-- ==== Sys2Proof/Machine/TwSend.lean ====
section
/-! DEFINITION. Machine/TwSend.lean: the pair state and the sending side of the Twill link (R483, R485). -/
namespace Sys2Proof.Machine

/-- TWIL_STAT.STATE (R485). -/
def pairOff : Nat := 0
def pairStart : Nat := 1
def pairStandby : Nat := 2
def pairActive : Nat := 3

/-- The state of the pair. -/
def State.pairState (s : State) : Nat := s.get TWIL_STAT.STATE

/-- The part is a standby. -/
def State.standby (s : State) : Bool := s.pairState == pairStandby

/-- The part is active in a pair whose link is up (R487: mirroring runs). -/
def State.mirrors (s : State) : Bool := s.pairState == pairActive && s.on TWIL_STAT.LINK

/-- The Twill block changed. -/
def State.modTwil (s : State) (f : TwilSt → TwilSt) : State := { s with twil := f s.twil }

/-- R483: a sequenced frame goes out; beyond 64 unacknowledged frames it waits. -/
def twSend (typ : Nat) (payload : List Byte) (s : State) : State :=
  let f : TwFrame := ⟨typ, s.twil.seqNext, payload, s.now, s.now⟩
  s.modTwil (fun t =>
    if t.unacked.length < 64 then { t with seqNext := (t.seqNext + 1) % 65536, unacked := t.unacked ++ [f] }
    else { t with seqNext := (t.seqNext + 1) % 65536, waitq := t.waitq ++ [f] })

/-- A frame that mirrors, while mirroring runs (R487). -/
def twMirror (typ : Nat) (payload : List Byte) (s : State) : State := if s.mirrors then twSend typ payload s else s

/-- An UNSEQ frame goes out (R482). -/
def twUnseq (typ : Nat) (payload : List Byte) (s : State) : State := s.modTwil (fun t => { t with lastUnseq := some (typ, payload) })

end Sys2Proof.Machine
end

◆ ◆ ◆

Task requirements:
Stop after the line containing "def pairActive : Nat := 3": print exactly the lines from the start of the entries above up to it, that line included.

Exercise response:
-- ==== Sys2Proof/Machine/TwSend.lean ====
section
/-! DEFINITION. Machine/TwSend.lean: the pair state and the sending side of the Twill link (R483, R485). -/
namespace Sys2Proof.Machine

/-- TWIL_STAT.STATE (R485). -/
def pairOff : Nat := 0
def pairStart : Nat := 1
def pairStandby : Nat := 2
def pairActive : Nat := 3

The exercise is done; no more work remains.